• _Assignment_
Would you please write out each entry that follows, exactly as written?

***** Records shown *****

/-- What the part's data wire carries: the frame's bits and then 0 (R147). -/
theorem shiftedOut_eq (frame : List Byte) (clocks : Nat) :
    shiftedOut frame clocks = (wireBits frame ++ List.replicate clocks false).take clocks := by
  rw [shiftedOut, wireLevels_eq, List.take_append, List.take_replicate]
  congr 2
  omega

/-- The bits of a slot on an input wire, most significant first, are its levels at the slot's bit clocks (R109). -/
theorem slotWord_getMsbD (levels : List Bool) (slot i : Nat) (hi : i < 32) (b : Bool)
    (h : levels[32 * slot + i]? = some b) (full : 32 * slot + 32 ≤ levels.length) :
    (slotWord levels slot).getMsbD i = b := by
  have len : ((levels.drop (32 * slot)).take 32).length = 32 := by simp; omega
  rw [slotWord, BitVec.getMsbD_eq_getLsbD]
  simp only [hi, decide_true, Bool.true_and, BitVec.getLsbD_ofNat, show 32 - 1 - i < 32 by omega, numberOfBits_testBit]
  rw [List.getD_eq_getElem?_getD, List.getElem?_reverse (by omega), len, List.getElem?_take_of_lt (by omega),
    List.getElem?_drop, show 32 * slot + (32 - 1 - (32 - 1 - i)) = 32 * slot + i by omega, h]
  rfl

/-- The slots of a complete sample period are those its bit clocks shift in (R109). -/
theorem slotsClocked_shiftedIn (clocks : List LaneClock) (h : 256 ≤ clocks.length) : shiftedIn clocks (slotsClocked clocks) := by
  intro slot i hi c hc
  have full : 32 * slot.val + 32 ≤ clocks.length := by omega
  constructor
  · intro lane
    simp only [slotsClocked, Fin.getElem_fin, Vector.getElem_ofFn]
    exact slotWord_getMsbD _ _ _ hi _ (by simp [hc]) (by simpa using full)
  · simp only [slotsClocked, Fin.getElem_fin, Vector.getElem_ofFn]
    exact slotWord_getMsbD _ _ _ hi _ (by simp [hc]) (by simpa using full)

/-- A wire carries its slots one after the other, each most significant bit first (R109). -/
theorem slotLevel_slot (slots : List (BitVec 32)) (slot i : Nat) (hi : i < 32) :
    slotLevel slots (32 * slot + i) = (slots.getD slot 0).getMsbD i := by
  rw [slotLevel, show (32 * slot + i) / 32 = slot by omega, show (32 * slot + i) % 32 = i by omega]

/-- After its slots a wire is at 0 (R109). -/
theorem slotLevel_after (slots : List (BitVec 32)) (clock : Nat) (h : 32 * slots.length ≤ clock) :
    slotLevel slots clock = false := by
  rw [slotLevel, List.getD_eq_getElem?_getD, List.getElem?_eq_none (by omega)]
  simp

/-- The levels at one bit clock of a sample period of an output sample (R109). -/
theorem OutputSample.levels_at (o : OutputSample) (clocks i : Nat) (x : LaneLevels) (h : (o.levels clocks)[i]? = some x) :
    x = ⟨Vector.ofFn fun lane => slotLevel (o.podSlots lane) i, slotLevel o.legSlots i⟩ := by
  obtain ⟨hi, h⟩ := List.getElem?_eq_some_iff.1 h
  simp only [OutputSample.levels, List.getElem_map, List.getElem_range] at h
  exact h.symm

/-- What the wires carry at a bit clock of a sample period with an output sample, or without one (R109, R111). -/
theorem levelsAt_low (frame : Option (List OutputSample)) (k clocks i : Nat) (x : LaneLevels)
    (h : (levelsAt frame k clocks)[i]? = some x) (low : 256 ≤ i ∨ (frame.bind fun f => f[k]?) = none) : x = LaneLevels.low := by
  unfold levelsAt at h
  cases hf : frame.bind fun f => f[k]? with
  | none =>
    rw [hf] at h
    exact (List.mem_replicate.1 (List.mem_of_getElem? h)).2
  | some o =>
    rw [hf] at h
    have hi : 256 ≤ i := low.resolve_right (by simp [hf])
    rw [o.levels_at _ _ _ h, slotLevel_after _ _ (by simp [OutputSample.legSlots, allLegs]; omega)]
    have : (fun lane => slotLevel (o.podSlots lane) i) = fun _ => false := by
      funext lane
      exact slotLevel_after _ _ (by simp [OutputSample.podSlots]; omega)
    rw [this]
    decide

/-- One level for each bit clock. -/
theorem levelsAt_length (frame : Option (List OutputSample)) (k clocks : Nat) : (levelsAt frame k clocks).length = clocks := by
  unfold levelsAt
  cases frame.bind fun f => f[k]? <;> simp [silentFor, OutputSample.levels]

/-- What the wires carry at the bit clocks of the sample period under way, once those that have passed are counted (R109, R111, R114). -/
theorem State.levelsFor_carriesIndex (s : State) (clocks : Nat) (passed : s.underway.length ≤ clocks) (few : s.underway.length ≤ 256) :
    carriesIndex (s.levelsFor clocks) s.underway s.inProgress s.assembly.length clocks := by
  have later : ∀ i x, s.underway.length ≤ i → (s.levelsFor clocks)[i]? = some x →
      (levelsAt s.inProgress s.assembly.length clocks)[i]? = some x := by
    intro i x hi h
    rw [State.levelsFor, List.getElem?_append_right hi, List.getElem?_drop] at h
    rwa [show s.underway.length + (i - s.underway.length) = i by omega] at h
  refine ⟨by simp [State.levelsFor, levelsAt_length]; omega, ⟨_, rfl⟩,
    fun i x hi hx => levelsAt_low _ _ _ _ _ (later i x (by omega) hx) (.inl hi), ?_⟩
  cases hf : s.inProgress.bind fun f => f[s.assembly.length]? with
  | none => exact fun i x hi hx => levelsAt_low _ _ _ _ _ (later i x hi hx) (.inr hf)
  | some o =>
    have level : ∀ i x, s.underway.length ≤ i → (s.levelsFor clocks)[i]? = some x →
        x = ⟨Vector.ofFn fun lane => slotLevel (o.podSlots lane) i, slotLevel o.legSlots i⟩ := by
      intro i x hi hx
      have := later i x hi hx
      simp only [levelsAt, hf] at this
      exact o.levels_at _ _ _ this
    have leg : ∀ slot, carriesSlot (s.levelsFor clocks) s.underway.length LaneLevels.legOut slot (o.legSlots.getD slot 0) := by
      intro slot i hi hp x hx
      rw [level _ _ hp hx]
      exact slotLevel_slot _ _ _ hi
    refine ⟨fun p i hi hq x hx => ?_, fun m => ?_, leg 4, fun slot hs => ?_⟩
    · have hp : 8 * (p.val / 8) + p.val % 8 = p.val := by omega
      rw [level _ _ hq hx]
      simp only [Vector.getElem_ofFn, slotLevel_slot _ _ _ hi]
      simp [OutputSample.podSlots, sampleSlot, show p.val % 8 < 8 by omega, hp]
    · have := leg m.val
      fin_cases m <;> exact this
    · have := leg slot
      simp only [List.mem_cons, List.not_mem_nil, or_false] at hs
      rcases hs with rfl | rfl | rfl <;> exact this

/-- A broken period has fewer than 256 bit clocks, and no fewer than are known to have passed (R112; log 21). -/
theorem State.clocksArrived_bounds (s : State) (h : s.underway.length < 256) :
    s.underway.length ≤ s.clocksArrived ∧ s.clocksArrived < 256 := by
  have := Nat.mod_lt (Config.clocksArrived s.freeCount) (show 0 < periodClocks - s.underway.length by simp [periodClocks]; omega)
  simp only [State.clocksArrived, periodClocks] at this ⊢
  omega

end Sys2Proof.Machine
end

*****

• _Output of the exercise_
/-- What the part's data wire carries: the frame's bits and then 0 (R147). -/
theorem shiftedOut_eq (frame : List Byte) (clocks : Nat) :
    shiftedOut frame clocks = (wireBits frame ++ List.replicate clocks false).take clocks := by
  rw [shiftedOut, wireLevels_eq, List.take_append, List.take_replicate]
  congr 2
  omega

/-- The bits of a slot on an input wire, most significant first, are its levels at the slot's bit clocks (R109). -/
theorem slotWord_getMsbD (levels : List Bool) (slot i : Nat) (hi : i < 32) (b : Bool)
    (h : levels[32 * slot + i]? = some b) (full : 32 * slot + 32 ≤ levels.length) :
    (slotWord levels slot).getMsbD i = b := by
  have len : ((levels.drop (32 * slot)).take 32).length = 32 := by simp; omega
  rw [slotWord, BitVec.getMsbD_eq_getLsbD]
  simp only [hi, decide_true, Bool.true_and, BitVec.getLsbD_ofNat, show 32 - 1 - i < 32 by omega, numberOfBits_testBit]
  rw [List.getD_eq_getElem?_getD, List.getElem?_reverse (by omega), len, List.getElem?_take_of_lt (by omega),
    List.getElem?_drop, show 32 * slot + (32 - 1 - (32 - 1 - i)) = 32 * slot + i by omega, h]
  rfl

/-- The slots of a complete sample period are those its bit clocks shift in (R109). -/
theorem slotsClocked_shiftedIn (clocks : List LaneClock) (h : 256 ≤ clocks.length) : shiftedIn clocks (slotsClocked clocks) := by
  intro slot i hi c hc
  have full : 32 * slot.val + 32 ≤ clocks.length := by omega
  constructor
  · intro lane
    simp only [slotsClocked, Fin.getElem_fin, Vector.getElem_ofFn]
    exact slotWord_getMsbD _ _ _ hi _ (by simp [hc]) (by simpa using full)
  · simp only [slotsClocked, Fin.getElem_fin, Vector.getElem_ofFn]
    exact slotWord_getMsbD _ _ _ hi _ (by simp [hc]) (by simpa using full)

/-- A wire carries its slots one after the other, each most significant bit first (R109). -/
theorem slotLevel_slot (slots : List (BitVec 32)) (slot i : Nat) (hi : i < 32) :
    slotLevel slots (32 * slot + i) = (slots.getD slot 0).getMsbD i := by
  rw [slotLevel, show (32 * slot + i) / 32 = slot by omega, show (32 * slot + i) % 32 = i by omega]

/-- After its slots a wire is at 0 (R109). -/
theorem slotLevel_after (slots : List (BitVec 32)) (clock : Nat) (h : 32 * slots.length ≤ clock) :
    slotLevel slots clock = false := by
  rw [slotLevel, List.getD_eq_getElem?_getD, List.getElem?_eq_none (by omega)]
  simp

/-- The levels at one bit clock of a sample period of an output sample (R109). -/
theorem OutputSample.levels_at (o : OutputSample) (clocks i : Nat) (x : LaneLevels) (h : (o.levels clocks)[i]? = some x) :
    x = ⟨Vector.ofFn fun lane => slotLevel (o.podSlots lane) i, slotLevel o.legSlots i⟩ := by
  obtain ⟨hi, h⟩ := List.getElem?_eq_some_iff.1 h
  simp only [OutputSample.levels, List.getElem_map, List.getElem_range] at h
  exact h.symm

/-- What the wires carry at a bit clock of a sample period with an output sample, or without one (R109, R111). -/
theorem levelsAt_low (frame : Option (List OutputSample)) (k clocks i : Nat) (x : LaneLevels)
    (h : (levelsAt frame k clocks)[i]? = some x) (low : 256 ≤ i ∨ (frame.bind fun f => f[k]?) = none) : x = LaneLevels.low := by
  unfold levelsAt at h
  cases hf : frame.bind fun f => f[k]? with
  | none =>
    rw [hf] at h
    exact (List.mem_replicate.1 (List.mem_of_getElem? h)).2
  | some o =>
    rw [hf] at h
    have hi : 256 ≤ i := low.resolve_right (by simp [hf])
    rw [o.levels_at _ _ _ h, slotLevel_after _ _ (by simp [OutputSample.legSlots, allLegs]; omega)]
    have : (fun lane => slotLevel (o.podSlots lane) i) = fun _ => false := by
      funext lane
      exact slotLevel_after _ _ (by simp [OutputSample.podSlots]; omega)
    rw [this]
    decide

/-- One level for each bit clock. -/
theorem levelsAt_length (frame : Option (List OutputSample)) (k clocks : Nat) : (levelsAt frame k clocks).length = clocks := by
  unfold levelsAt
  cases frame.bind fun f => f[k]? <;> simp [silentFor, OutputSample.levels]

/-- What the wires carry at the bit clocks of the sample period under way, once those that have passed are counted (R109, R111, R114). -/
theorem State.levelsFor_carriesIndex (s : State) (clocks : Nat) (passed : s.underway.length ≤ clocks) (few : s.underway.length ≤ 256) :
    carriesIndex (s.levelsFor clocks) s.underway s.inProgress s.assembly.length clocks := by
  have later : ∀ i x, s.underway.length ≤ i → (s.levelsFor clocks)[i]? = some x →
      (levelsAt s.inProgress s.assembly.length clocks)[i]? = some x := by
    intro i x hi h
    rw [State.levelsFor, List.getElem?_append_right hi, List.getElem?_drop] at h
    rwa [show s.underway.length + (i - s.underway.length) = i by omega] at h
  refine ⟨by simp [State.levelsFor, levelsAt_length]; omega, ⟨_, rfl⟩,
    fun i x hi hx => levelsAt_low _ _ _ _ _ (later i x (by omega) hx) (.inl hi), ?_⟩
  cases hf : s.inProgress.bind fun f => f[s.assembly.length]? with
  | none => exact fun i x hi hx => levelsAt_low _ _ _ _ _ (later i x hi hx) (.inr hf)
  | some o =>
    have level : ∀ i x, s.underway.length ≤ i → (s.levelsFor clocks)[i]? = some x →
        x = ⟨Vector.ofFn fun lane => slotLevel (o.podSlots lane) i, slotLevel o.legSlots i⟩ := by
      intro i x hi hx
      have := later i x hi hx
      simp only [levelsAt, hf] at this
      exact o.levels_at _ _ _ this
    have leg : ∀ slot, carriesSlot (s.levelsFor clocks) s.underway.length LaneLevels.legOut slot (o.legSlots.getD slot 0) := by
      intro slot i hi hp x hx
      rw [level _ _ hp hx]
      exact slotLevel_slot _ _ _ hi
    refine ⟨fun p i hi hq x hx => ?_, fun m => ?_, leg 4, fun slot hs => ?_⟩
    · have hp : 8 * (p.val / 8) + p.val % 8 = p.val := by omega
      rw [level _ _ hq hx]
      simp only [Vector.getElem_ofFn, slotLevel_slot _ _ _ hi]
      simp [OutputSample.podSlots, sampleSlot, show p.val % 8 < 8 by omega, hp]
    · have := leg m.val
      fin_cases m <;> exact this
    · have := leg slot
      simp only [List.mem_cons, List.not_mem_nil, or_false] at hs
      rcases hs with rfl | rfl | rfl <;> exact this

/-- A broken period has fewer than 256 bit clocks, and no fewer than are known to have passed (R112; log 21). -/
theorem State.clocksArrived_bounds (s : State) (h : s.underway.length < 256) :
    s.underway.length ≤ s.clocksArrived ∧ s.clocksArrived < 256 := by
  have := Nat.mod_lt (Config.clocksArrived s.freeCount) (show 0 < periodClocks - s.underway.length by simp [periodClocks]; omega)
  simp only [State.clocksArrived, periodClocks] at this ⊢
  omega

end Sys2Proof.Machine
end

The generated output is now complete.